Visuels de l’espace Work (copyright AE Thion)
Une installation événementielle sur les espaces de travail
Reconduite par Maison&Objet pour la deuxième année à l’édition de septembre, la thématique « work » qui traite des nouveaux espaces de travail hybride, occupera une partie de l’immense hall 6. En plus des exposants de mobilier positionnés sur ce segment de marché, elle accueillera un cycle de conférences proposées par les observateurs et experts du secteur, et une installation qui a été confiée au designer de l’année Franklin Azzi. « Ce projet proposera une vision à 360 degrés de tout ce qui a été inventé en termes d’espaces de travail, explique l’intéressé.

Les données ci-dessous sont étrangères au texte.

-- ==== Sys2Proof/Tests/Slice0.lean ====
section
/-! SUPPORT. Tests: ill-formed terms are refused, slots that the spec writes out decode, worked examples of the spec run
through one step, and for every statement with hypotheses a concrete state and operands that meet them. -/

namespace Sys2Proof.Tests

open Sys2Proof.Machine Sys2Proof.Claims

set_option maxRecDepth 100000
set_option Elab.async false

/-! ### Well-formedness (02 R77) -/

/-- IADD.UI32 v1, v2, v3. -/
def goodAdd : Fields := plainFields .ui32 (.vec 1) (.vec 2) (.vec 3) (.vec 0) .absent

theorem test_wf_good : (Instr.iadd goodAdd false).wf = true := by decide +kernel
theorem test_wf_badType : ((Instr.iadd { goodAdd with ty := .f32 } false).form.map Form.check) = some (some .badType) := by decide +kernel
theorem test_wf_badHint : ((Instr.iadd { goodAdd with ch := .near } false).form.map Form.check) = some (some .badHint) := by decide +kernel
theorem test_wf_badD : ((Instr.iadd { goodAdd with d := .imm 1 } false).form.map Form.check) = some (some .badD) := by decide +kernel
theorem test_wf_badA : ((Instr.iadd { goodAdd with a := .pred 1 } false).form.map Form.check) = some (some .badA) := by decide +kernel
theorem test_wf_badB : ((Instr.iadd { goodAdd with b := .tok 1 } false).form.map Form.check) = some (some .badB) := by decide +kernel
theorem test_wf_badC : ((Instr.iadd { goodAdd with c := .vec 1 } false).form.map Form.check) = some (some .badC) := by decide +kernel
theorem test_wf_badE : ((Instr.iadd { goodAdd with e := .uni 1 } false).form.map Form.check) = some (some .badE) := by decide +kernel
/-- `.SAT` with a carry destination (05 R173). -/
theorem test_wf_badCombination : ((Instr.iadd { goodAdd with e := .pred 1 } true).form.map Form.check) = some (some .badCombination) := by
  decide +kernel
theorem test_wf_events : (Instr.unmap).wf = false := by decide +kernel

/-- (0x00, 0x3F) is assigned to nothing (02 R76); a J slot has no slot 5 (02 R71); RNE to RD and dynamic are the only
rounding codes (06 R197). -/
theorem test_decode_unassigned : decodeSlot 0x00FC_0000_0000_0000_0000_0000 matches .error .unassigned := by decide +kernel
theorem test_decode_badSlot : decodeSlot 0x0100_0000_0000_0000_0000_000D matches .error .badSlot := by decide +kernel
theorem test_decode_badModifier : decodeSlot 0x3008_01C0_7004_0050_0600_7000 matches .error .badModifier := by decide +kernel

/-! ### Decoding, a word of each engine (02 R71; the examples of each chapter's assembly) -/

/-- SEQ: CTXSAVE's neighbour SLEEP <s7 (04 R124). -/
theorem test_decode_seq : decodeTableWord 96 0x0600_0000_0000_0000_0000_0707 =
    some (.sleep (plainFields .none (.vec 0) (.vec 0) (.vec 0) (.vec 0) (.ring 7)) false) := by decide +kernel
/-- INT: BTAB.B32 v1, v2, v3, v4, 0x96 (05). -/
theorem test_decode_int : decodeTableWord 96 0x1400_0120_0001_0020_0300_4C96 =
    some (.btab (plainFields .b32 (.vec 1) (.vec 2) (.vec 3) (.vec 4) (.imm 0x96))) := by decide +kernel
/-- FLT: FFMA.F32.RZ v4, v5, v6, v7 (06). -/
theorem test_decode_flt : decodeTableWord 96 0x3008_01C0_1004_0050_0600_7000 =
    some (.ffma (plainFields .f32 (.vec 4) (.vec 5) (.vec 6) (.vec 7) (.vec 0)) .rz) := by decide +kernel
/-- XBR: POLL.MASK.B32 s7, p2 (08). -/
theorem test_decode_xbr : decodeTableWord 96 0x5100_0120_3207_4020_0000_0000 =
    some (.poll (plainFields .b32 (.uni 7) (.pred 2) (.vec 0) (.vec 0) (.vec 0)) .mask false) := by decide +kernel
/-- LME: ST.B32.REL v13, [v10:11] (07). -/
theorem test_decode_lme : decodeTableWord 96 0x6100_0120_200D_00AC_BF60_0E00 =
    some (.st (plainFields .b32 (.vec 13) (.vec 10) (.imm 0xBF) (.tok 0) .absent) .rel) := by decide +kernel
/-- FCH: CODEPUB.CLUSTER s3, [s2] >t4 <t2 (09). -/
theorem test_decode_fch : decodeTableWord 96 0x8000_0000_0203_202C_7F60_4602 =
    some (.codepub (plainFields .none (.uni 3) (.uni 2) (.imm 0x7F) (.tok 4) (.tok 2))) := by decide +kernel
/-- CPE: TSTORE.RADD s8, h3, s9 >t5 <t4 (10). -/
theorem test_decode_cpe : decodeTableWord 96 0x9200_0001_0208_8832_0960_5604 =
    some (.tstore (plainFields .none (.uni 8) (.tile .h 3) (.uni 9) (.tok 5) (.tok 4)) .add) := by decide +kernel
/-- MXE: MMAG.BF16 a0, q0, s12 >t5 <s10 (11). -/
theorem test_decode_mxe : decodeTableWord 96 0xA100_01A0_0800_8402_0C60_570A =
    some (.mmag (plainFields .bf16 (.tile .a 0) (.tile .q 0) (.uni 12) (.tok 5) (.ring 10)) 0) := by decide +kernel
/-- FAB: FST.BLK s11, [s3], s5 >t5 <t4 (12). -/
theorem test_decode_fab : decodeTableWord 96 0xB100_0000_820B_2032_0560_5604 =
    some (.fstBlk (plainFields .none (.uni 11) (.uni 3) (.uni 5) (.tok 5) (.tok 4)) .relaxed false) := by decide +kernel
/-- TBE: SPAWN.B128 v4:7, s2, +1,0 >t3 (13). -/
theorem test_decode_tbe : decodeTableWord 96 0xC000_0160_0004_202C_0160_3E00 =
    some (.spawn (plainFields .b128 (.vec 4) (.uni 2) (.imm 1) (.tok 3) .absent)) := by decide +kernel
/-- RCE: RCDROP s8, [s1] >t3 (14). -/
theorem test_decode_rce : decodeTableWord 96 0xCB00_0000_0208_2010_0060_3E00 =
    some (.rcdrop (plainFields .none (.uni 8) (.uni 1) (.vec 0) (.tok 3) .absent)) := by decide +kernel
/-- XLE: TLBSD.VA s4, [s2], s6 >t3 (16). -/
theorem test_decode_xle : decodeTableWord 96 0xD000_0000_0204_2022_0660_3E00 =
    some (.tlbsd (plainFields .none (.uni 4) (.uni 2) (.uni 6) (.tok 3) .absent) .va) := by decide +kernel
/-- HME and SEQ, privileged: RGNSW.SHARED s4, [s2] >t3 (15) and CTXSAVE s9, [s2] (17). -/
theorem test_decode_priv : decodeTableWord 96 0xD300_0000_1204_2020_0060_3E00 =
    some (.rgnsw (plainFields .none (.uni 4) (.uni 2) (.vec 0) (.tok 3) .absent) .shared) ∧
    decodeTableWord 96 0xD400_0000_0209_2020_0000_0000 = some (.ctxsave (plainFields .none (.uni 9) (.uni 2) (.vec 0) (.vec 0) (.vec 0))) := by
  decide +kernel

Pour respecter notre vision des choses, nous allons construire une structure minimaliste, avec peu de matériaux et donc peu de déchets à recycler, qui permettra de projeter sous forme d’images les générations de bureaux individuels ou collectifs. » Une installation qui remettra en perspective les évolutions actuelles, car « Nous sommes une génération d’hybridation, qui ne peut pas partir d’une feuille blanche, mais doit réécrire en utilisant le socle du passé. » Il reste à espérer que les circonstances seront réunies pour que le salon puisse écrire une nouvelle page de la sienne.